-- ==== Sys2Proof/Machine/Core.lean ====
section
/-! DEFINITION. The machine as the host runs it. -/

def Sys2Proof.core : Host.Core := { State := Sys2Proof.Machine.State, Fault := Sys2Proof.Machine.Fault, Refusal := Sys2Proof.Machine.Refusal, step := Sys2Proof.Machine.step, reset := Sys2Proof.Machine.State.reset }
end

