/-- READ_PLAN: a defined plan's cycle, pattern and method, its in-use marker and its three reference counts. READ_OFFSET: the
plan's cycle and the offsets of the counted intersections in ascending order (R24, R28). That yes and no are coded 1
and 0 (log entry 12), and that the reply for a defined plan begins with a byte 1 for defined, which R24 does not name (log entry 14),
are the model's choices. -/
def Obligations.PlansAndOffsetsAreRead : Prop :=
  (∀ (s : State) (f : RequestFrame) (k : Nat), s.Serves f → s.NoneIdle → parseByte f.payload = some k →
    (¬ (1 ≤ k ∧ k ≤ 48) → exec (.readPlan f) s = .next (s.answered f .readPlan [] .badArg []))
    ∧ (∀ j : Fin 48, k = j.val + 1 →
        (vget s.stored.plans j = none → exec (.readPlan f) s = .next (s.answered f .readPlan [] .ok [.n1 0]))
        ∧ (∀ p b, vget s.stored.plans j = some p → ((b = 1 ∧ s.InUse k) ∨ (b = 0 ∧ ¬ s.InUse k)) →
            exec (.readPlan f) s = .next (s.answered f .readPlan [] .ok
              [.n1 1, .n2 p.cycle, .n1 p.pattern, .n1 p.method.code, .n1 b,
                .n1 (allGroups.filter fun g =>
                  decide ((s.group g).current = k ∨ (s.group g).target = k ∨ (s.group g).wanted = k)).length,
                .n2 ((s.stored.recurring ++ s.stored.dated).filter fun x => decide (x.plan = k)).length,
                .n1 (allGroups.filter fun g => decide (∃ h ∈ (s.group g).hold, h.plan = k)).length]))))
  ∧ (∀ (s : State) (f : RequestFrame) (a : ReadOffsetArgs), s.Serves f → s.NoneIdle → parseReadOffset f.payload = some a →
    let fits : Prop := 1 ≤ a.plan ∧ a.plan ≤ 48 ∧ a.first ≤ 63 ∧ 1 ≤ a.count ∧ a.count ≤ 16 ∧ a.first + a.count ≤ 64
    (¬ fits → exec (.readOffset f) s = .next (s.answered f .readOffset [] .badArg []))
    ∧ (∀ j : Fin 48, fits → a.plan = j.val + 1 →
        (vget s.stored.plans j = none → exec (.readOffset f) s = .next (s.answered f .readOffset [] .notFound []))
        ∧ (∀ p, vget s.stored.plans j = some p →
            exec (.readOffset f) s = .next (s.answered f .readOffset [] .ok
              (.n2 p.cycle :: .n1 a.count
                :: ((allIx.filter fun i => decide (a.first ≤ i.val ∧ i.val < a.first + a.count)).map
                      fun i => .n2 (vget (vget s.stored.offsets j) i)))))))
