theorem State.evaluateGroups_evaluated (l : List GroupNo) (hl : l.Nodup) (s : State) :
    Evaluated l s (l.foldl State.evaluateGroup s) := by
  induction l generalizing s with
  | nil =>
    exact ⟨rfl, rfl, rfl, rfl, fun _ _ => rfl, fun _ _ => rfl, ⟨[], by rw [State.told_nil]; rfl, rfl, rfl⟩, nofun⟩
  | cons g l ih =>
    obtain ⟨hg, hl⟩ := List.nodup_cons.mp hl
    exact (s.evaluateGroup_evaluated g).append (ih hl _) (List.singleton_disjoint.mpr hg)

end Sys2Proof.Machine
end

section
/-! SUPPORT. The tidying that an evaluation begins with (R48 to R50): which entries leave, which groups they lose, and the notices. -/

namespace Sys2Proof.Machine

/-! ### Sets of groups -/

theorem getLsbD_oneGroup (g k : GroupNo) : (oneGroup g).getLsbD k.val = decide (g = k) := by
  revert g k
  decide

theorem groupSet_eq_zero_iff (a : GroupSet) : a = 0#16 ↔ ∀ g : GroupNo, a.getLsbD g.val = false := by
  refine ⟨fun h g => by rw [h, BitVec.getLsbD_zero], fun h => BitVec.eq_of_getLsbD_eq fun i hi => ?_⟩
  rw [BitVec.getLsbD_zero]
  exact h ⟨i, hi⟩

/-- The set of the groups of a list that have a property. -/
theorem getLsbD_collect (p : GroupNo → Bool) (k : GroupNo) (l : List GroupNo) (acc : GroupSet) :
    (l.foldl (fun acc g => if p g then acc ||| oneGroup g else acc) acc).getLsbD k.val
      = (acc.getLsbD k.val || (l.any fun g => p g && decide (g = k))) := by
  induction l generalizing acc with
  | nil => simp
  | cons g l ih =>
    rw [List.foldl_cons, ih, List.any_cons]
    cases p g
    · rfl
    · rw [if_pos rfl, BitVec.getLsbD_or, getLsbD_oneGroup, Bool.or_assoc, Bool.true_and]

theorem getLsbD_union {α : Type} (f : α → GroupSet) (k : GroupNo) (l : List α) (acc : GroupSet) :
    (l.foldl (fun acc x => acc ||| f x) acc).getLsbD k.val = (acc.getLsbD k.val || l.any fun x => (f x).getLsbD k.val) := by
  induction l generalizing acc with
  | nil => simp
  | cons x l ih => rw [List.foldl_cons, ih, List.any_cons, BitVec.getLsbD_or, Bool.or_assoc]

theorem getLsbD_lostGroups (recurring : List Entry) (x : Entry) (start e : Nat) (g : GroupNo) :
    (lostGroups recurring x start e).getLsbD g.val = (x.covers g && supersedes recurring g start e) := by
  unfold lostGroups
  rw [getLsbD_collect (fun k => x.covers k && supersedes recurring k start e), BitVec.getLsbD_zero, Bool.false_or,
    Bool.eq_iff_iff]
  simp [allGroups]

/-! ### One entry (R48, R49) -/

namespace Entry

/-- A dated entry whose end has come (R48). -/
def ended (x : Entry) (e : Nat) : Bool :=
  match x.kind with
  | .dated _ (some m) => decide (m.instant ≤ e)
  | _ => false

/-- A dated entry without an end that a recurring entry takes a group over from (R49). -/
def superseded (x : Entry) (recurring : List Entry) (e : Nat) (g : GroupNo) : Bool :=
  match x.kind with
  | .dated day none => supersedes recurring g (startInstant day x.startMinute) e
  | _ => false

/-- A group that tidying takes from an entry. -/
def loses (x : Entry) (recurring : List Entry) (e : Nat) (g : GroupNo) : Bool :=
  x.covers g && (x.ended e || x.superseded recurring e g)

/-- An entry that tidying takes from the dated list. -/
def leaves (x : Entry) (recurring : List Entry) (e : Nat) : Bool :=
  match x.kind with
  | .dated _ none => allGroups.all fun g => !x.covers g || x.superseded recurring e g
  | _ => x.ended e

end Entry

section
variable (recurring : List Entry) (e : Nat) (x : Entry)

theorem getLsbD_tidyEntry (g : GroupNo) : (tidyEntry recurring e x).2.getLsbD g.val = x.loses recurring e g := by
  unfold tidyEntry Entry.loses Entry.ended Entry.superseded
  split
  next h => simp [h]
  next day ends h =>
    simp only [h]
    cases ends with
    | some m =>
      by_cases hm : m.instant ≤ e
      · simp [hm, Entry.covers]
      · simp [hm]
    | none =>
      simp only [Bool.false_or]
      split <;> exact getLsbD_lostGroups _ _ _ _ _

/-- An entry that stays keeps the groups that it does not lose; one that leaves has a cause. -/
theorem tidyEntry_eq :
    (tidyEntry recurring e x).1
      = if x.leaves recurring e then (none, some (if x.ended e then .ended else .superseded))
        else (some { x with groups := x.groups &&& ~~~(tidyEntry recurring e x).2 }, none) := by
  have hall : { x with groups := x.groups &&& ~~~(0#16 : GroupSet) } = x := by rw [BitVec.not_zero, BitVec.and_allOnes]
  unfold tidyEntry Entry.leaves Entry.ended Entry.superseded
  split
  next h =>
    simp only [hall]
    simp [h]
  next day ends h =>
    cases ends with
    | some m =>
      by_cases hm : m.instant ≤ e
      · simp [h, hm]
      · simp only [hm, if_false, hall]
        simp [h, hm]
    | none =>
      simp only [h]
      have hleft : x.groups &&& ~~~lostGroups recurring x (startInstant day x.startMinute) e = 0#16
          ↔ (allGroups.all fun g => !x.covers g || supersedes recurring g (startInstant day x.startMinute) e) = true := by
        rw [groupSet_eq_zero_iff, List.all_eq_true]
        refine ⟨fun h g _ => ?_, fun h g => ?_⟩
        · have hg := h g
          rw [BitVec.getLsbD_and, BitVec.getLsbD_not, getLsbD_lostGroups] at hg
          revert hg
          unfold Entry.covers
          cases x.groups.getLsbD g.val <;> simp
        · have hg := h g (List.mem_finRange g)
          rw [BitVec.getLsbD_and, BitVec.getLsbD_not, getLsbD_lostGroups]
          revert hg
          unfold Entry.covers
          cases x.groups.getLsbD g.val <;> simp
      simp only [hleft, Bool.false_eq_true, if_false]
      split <;> rfl

end

/-! ### The dated list (R48 to R50) -/

section
variable (recurring : List Entry) (e : Nat) (dated : List Entry)

theorem tidyList_eq :
    tidyList recurring e dated
      = (dated.filter fun x => !x.leaves recurring e).map fun x =>
          { x with groups := x.groups &&& ~~~(tidyEntry recurring e x).2 } := by
  unfold tidyList
  induction dated with
  | nil => rfl
  | cons x l ih =>
    rw [List.filterMap_cons, tidyEntry_eq, ih]
    cases hl : x.leaves recurring e <;> simp [hl]

theorem tidyNotices_eq :
    tidyNotices recurring e dated
      = (dated.filter fun x => x.leaves recurring e).map fun x =>
          .entryExpired x.id x.tag (if x.ended e then .ended else .superseded) x.owner x.plan := by
  unfold tidyNotices
  induction dated with
  | nil => rfl
  | cons x l ih =>
    rw [List.filterMap_cons, tidyEntry_eq, ih]
    cases hl : x.leaves recurring e <;> simp [hl]

theorem getLsbD_tidyScope (g : GroupNo) :
    (tidyScope recurring e dated).getLsbD g.val = dated.any fun x => x.loses recurring e g := by
  unfold tidyScope
  rw [getLsbD_union, BitVec.getLsbD_zero, Bool.false_or]
  simp only [getLsbD_tidyEntry]

end

/-! ### The start of an evaluation (R47) -/

theorem State.foldl_offer (l : List NoticeBody) (s : State) :
    l.foldl State.offer s = s.told (l.map fun b => ⟨s.tref.e, b⟩) := by
  induction l generalizing s with
  | nil => exact (State.told_nil s).symm
  | cons b l ih =>
    rw [List.foldl_cons, ih, State.offer_eq_told, State.told_told, State.told_tref]
    rfl

/-- The ENTRY_EXPIRED notices of an evaluation (R50). -/
def State.expiries (s : State) : List Notice :=
  if s.tref.state.consults then (tidyNotices s.stored.recurring s.tref.e s.stored.dated).map fun b => ⟨s.tref.e, b⟩ else []

/-- The tables after the tidying of an evaluation (R47). -/
def State.tidiedTables (s : State) : Stored :=
  if s.tref.state.consults then { s.stored with dated := tidyList s.stored.recurring s.tref.e s.stored.dated } else s.stored

/-- Whether a group is in the scope of an evaluation once the timetable has been tidied (R47 to R49). -/
def State.inScope (s : State) (scope : GroupSet) (g : GroupNo) : Bool :=
  scope.getLsbD g.val
    || (s.tref.state.consults && s.stored.dated.any fun x => x.loses s.stored.recurring s.tref.e g)

theorem State.evaluate_eq (s : State) (scope : GroupSet) :
    s.evaluate scope
      = (allGroups.filter (s.inScope scope)).foldl State.evaluateGroup
          (State.told { s with stored := s.tidiedTables } s.expiries) := by
  unfold State.evaluate State.expiries State.tidiedTables State.inScope
  cases s.tref.state.consults with
  | true =>
    simp only [if_true, BitVec.getLsbD_or, getLsbD_tidyScope, Bool.true_and]
    unfold State.tidy
    simp only [State.foldl_offer]
  | false =>
    simp only [Bool.false_eq_true, if_false, Bool.false_and, Bool.or_false, State.told_nil]

end Sys2Proof.Machine
end

section
/-! SUPPORT. An evaluation in the statement's own terms: the scope and the expiries, the wanted plan, who returns and who is counted. -/

namespace Sys2Proof.Machine

/-! ### The scope and the tables (R47 to R49) -/

theorem TrefState.consults_eq (st : TrefState) : st.consults = decide (st = .locked ∨ st = .holdover) := by cases st <;> rfl

/-- Tidying changes the dated list alone. -/
theorem State.tidiedTables_eq (s : State) : s.tidiedTables = { s.stored with dated := s.tidiedTables.dated } := by
  unfold State.tidiedTables
  split <;> rfl

theorem State.expiries_filter (s : State) (k : Nat) :
    (s.expiries.filter fun a => a.body.kind = k) = if k = 4 then s.expiries else [] := by
  have hkind : ∀ a ∈ s.expiries, a.body.kind = 4 := by
    intro a ha
    unfold State.expiries at ha
    split at ha
    · rw [tidyNotices_eq, List.map_map] at ha
      obtain ⟨x, -, rfl⟩ := List.mem_map.mp ha
      rfl
    · cases ha
  split
  next h =>
    subst h
    exact List.filter_eq_self.mpr fun a ha => decide_eq_true (hkind a ha)
  next h => exact List.filter_eq_nil_iff.mpr fun a ha => by simpa [hkind a ha] using Ne.symm h

/-! ### The wanted plan (R15, R51, R52, R59) -/

theorem State.consults_iff (s : State) : s.Consults ↔ s.tref.state.consults = true := by
  rw [TrefState.consults_eq, decide_eq_true_eq]
  rfl

theorem State.wants_wantedOf {s u t : State} {g : GroupNo} (hg : u.group g = s.group g) (htref : u.tref = s.tref)
    (hst : u.stored = t.stored) : s.Wants t g (u.wantedOf g).1 (u.wantedOf g).2 := by
  unfold State.Wants State.wantedOf
  rw [s.consults_iff, hg, htref, hst]
  refine ⟨fun h hh => ?_, fun hh => ⟨fun hc => ?_, fun hc => ⟨fun x hx => ?_, fun hx => ?_⟩⟩⟩
  · simp only [hh, and_self]
  · simp only [hh, if_neg hc, and_self]
  · simp only [hh, if_pos hc, hx, and_self]
  · simp only [hh, if_pos hc, hx, and_self]

/-! ### Who returns (R74, R163) -/

namespace Member

/-- A standing ORDER of a plan that a property holds of. -/
def ordered (m : Member) (p : Nat → Bool) : Bool := m.order.any fun o => decide (o.kind = .order) && p o.payload.plan

theorem ordered_eq (m : Member) (p : Nat → Bool) : m.ordered p = m.standingOrder.any fun o => p o.payload.plan := by
  unfold ordered standingOrder
  cases m.order with
  | none => rfl
  | some o => by_cases h : o.kind = .order <;> simp [Option.filter, h]

theorem withdraws_eq (m : Member) (w : Nat) : m.withdraws w = m.ordered fun plan => decide (plan ≠ w) := by
  rw [ordered_eq]
  rfl

/-- What holds a member out of a switch start to `w` once the start has ended what it ends. -/
def heldAt (m : Member) (w : Nat) : Bool :=
  [FaultClass.noReply, .orderMissed, .transitionLate, .transitionBlocked, .capability, .alert].any fun c =>
    (m.faults.get c).latched
      || ((m.faults.get c).standing && decide ((m.faults.get c).applied = some .recovering)
          && (decide (c = .noReply ∨ c = .alert)
              || (decide (c = .orderMissed) && !m.ordered fun plan => decide (plan ≠ w))))

/-- What a switch start leaves of each class of a member's record: the latched flag, and a standing condition that it does not
end. -/
theorem relieved_class (m : Member) (w : Nat) (c : FaultClass) :
    (((m.withdrawn w).relieved.faults.get c).latched
        || (((m.withdrawn w).relieved.faults.get c).standing
          && decide (((m.withdrawn w).relieved.faults.get c).applied = some .recovering)))
      = ((m.faults.get c).latched
        || ((m.faults.get c).standing && decide ((m.faults.get c).applied = some .recovering)
          && (decide (c = .noReply ∨ c = .alert)
              || (decide (c = .orderMissed) && !m.ordered fun plan => decide (plan ≠ w))))) := by
  rw [← withdraws_eq]
  unfold withdrawn relieved
  cases m.withdraws w <;> cases c <;> simp [clearTransitionConds, clearCond, PerClass.get, PerClass.set] <;> rfl

theorem heldOut_relieved (m : Member) (w : Nat) : (m.withdrawn w).relieved.heldOut = m.heldAt w := by
  have hout : ∀ m : Member, m.heldOut = allClasses.any fun c =>
      (m.faults.get c).latched || ((m.faults.get c).standing && decide ((m.faults.get c).applied = some .recovering)) :=
    fun m => by
      rw [heldOut, anyRecovering, anyLatched, Bool.eq_iff_iff]
      simp only [Bool.or_eq_true, List.any_eq_true, and_or_left, exists_or]
      exact or_comm
  rw [hout]
  simp only [relieved_class]
  rfl

theorem returns_iff (m : Member) (w : Nat) : m.returns w = (decide (m.state = .excluded) && !m.heldAt w) := by
  rw [returns_eq, heldOut_relieved]

end Member

/-! ### Who is counted (R75, log entry 27) -/

section
variable (s : State) (g : GroupNo) (w : Nat)

theorem State.orderedAtStart_eq (i : Ix) :
    s.orderedAtStart w i
      = (((s.member i).state.taken
            && ((decide (w = 0) || s.stored.activation (s.member i) w) || (s.member i).state.eligible
              || (s.member i).ordered fun _ => true))
          || ((s.member i).returns w
            && ((decide (w = 0) || s.stored.activation (s.member i) w)
              || (s.member i).ordered fun plan => decide (plan = w)))) := by
  have hexcl : (s.member i).state.taken = true → (s.member i).returns w = false := fun h => by
    have hne : (s.member i).state ≠ .excluded := fun hx => by
      rw [hx] at h
      cases h
    rw [Member.returns_iff, decide_eq_false hne, Bool.false_and]
  have hany : (s.member i).standingOrder.isSome = (s.member i).ordered fun _ => true := by
    rw [Member.ordered_eq]
    cases (s.member i).standingOrder <;> rfl
  have hkeep : (((s.member i).ordered fun _ => true) && !(s.member i).withdraws w)
      = (s.member i).ordered fun plan => decide (plan = w) := by
    rw [← hany, Member.ordered_eq, Member.withdraws]
    cases (s.member i).standingOrder with
    | none => rfl
    | some o => simp
  unfold State.orderedAtStart
  simp only [hany, hkeep]
  cases ht : (s.member i).state.taken
  · simp
  · simp [hexcl ht]

theorem State.filter_membersOf (p : Ix → Bool) :
    (s.membersOf g).filter p = allIx.filter fun i => decide (s.groupOf i = some g) && p i := by
  rw [State.membersOf, List.filter_filter]
  simp only [Bool.and_comm]

end

/-! ### The end of an evaluation -/

theorem State.NoneIdle.settle_ports {s u : State} {ns : List Notice} (h : s.NoneIdle) (hu : u.ports = (s.told ns).ports) :
    u.settle.ports = s.announced ns := by
  rw [State.settle_ports, hu]
  unfold State.announced
  split
  next hr =>
    rw [State.told_running hr]
    rfl
  next hr =>
    rw [State.told_not_running hr]
    have hp := h.2
    show (⟨(s.port .centre).pump, (s.port .event).pump, (s.port .cabinet).pump⟩ : PerPort PortState) = s.ports
    rw [hp, hp, hp]
    rfl

end Sys2Proof.Machine
end

section
/-! SUPPORT. An evaluation that is taken, from the tidying to the closing of the command (R47). -/

namespace Sys2Proof.Machine

/-- The state whose groups an evaluation takes, the timetable tidied (R47). -/
def State.tidied (s : State) : State := { s with stored := s.tidiedTables }

theorem State.groupOf_tidied (s : State) (i : Ix) : s.tidied.groupOf i = s.groupOf i := by
  show vget s.tidiedTables.groupOf i = _
  rw [s.tidiedTables_eq]
  rfl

*EXERCISE BRIEF*. Take from the material above the lines running from the one with "cons b l ih =>" through the one with "list alone. -/", and repeat them exactly, with nothing else.

*EXERCISE RESULT*.
  | cons b l ih =>
    rw [List.foldl_cons, ih, State.offer_eq_told, State.told_told, State.told_tref]
    rfl

/-- The ENTRY_EXPIRED notices of an evaluation (R50). -/
def State.expiries (s : State) : List Notice :=
  if s.tref.state.consults then (tidyNotices s.stored.recurring s.tref.e s.stored.dated).map fun b => ⟨s.tref.e, b⟩ else []

/-- The tables after the tidying of an evaluation (R47). -/
def State.tidiedTables (s : State) : Stored :=
  if s.tref.state.consults then { s.stored with dated := tidyList s.stored.recurring s.tref.e s.stored.dated } else s.stored

/-- Whether a group is in the scope of an evaluation once the timetable has been tidied (R47 to R49). -/
def State.inScope (s : State) (scope : GroupSet) (g : GroupNo) : Bool :=
  scope.getLsbD g.val
    || (s.tref.state.consults && s.stored.dated.any fun x => x.loses s.stored.recurring s.tref.e g)

theorem State.evaluate_eq (s : State) (scope : GroupSet) :
    s.evaluate scope
      = (allGroups.filter (s.inScope scope)).foldl State.evaluateGroup
          (State.told { s with stored := s.tidiedTables } s.expiries) := by
  unfold State.evaluate State.expiries State.tidiedTables State.inScope
  cases s.tref.state.consults with
  | true =>
    simp only [if_true, BitVec.getLsbD_or, getLsbD_tidyScope, Bool.true_and]
    unfold State.tidy
    simp only [State.foldl_offer]
  | false =>
    simp only [Bool.false_eq_true, if_false, Bool.false_and, Bool.or_false, State.told_nil]

end Sys2Proof.Machine
end

section
/-! SUPPORT. An evaluation in the statement's own terms: the scope and the expiries, the wanted plan, who returns and who is counted. -/

namespace Sys2Proof.Machine

/-! ### The scope and the tables (R47 to R49) -/

theorem TrefState.consults_eq (st : TrefState) : st.consults = decide (st = .locked ∨ st = .holdover) := by cases st <;> rfl

/-- Tidying changes the dated list alone. -/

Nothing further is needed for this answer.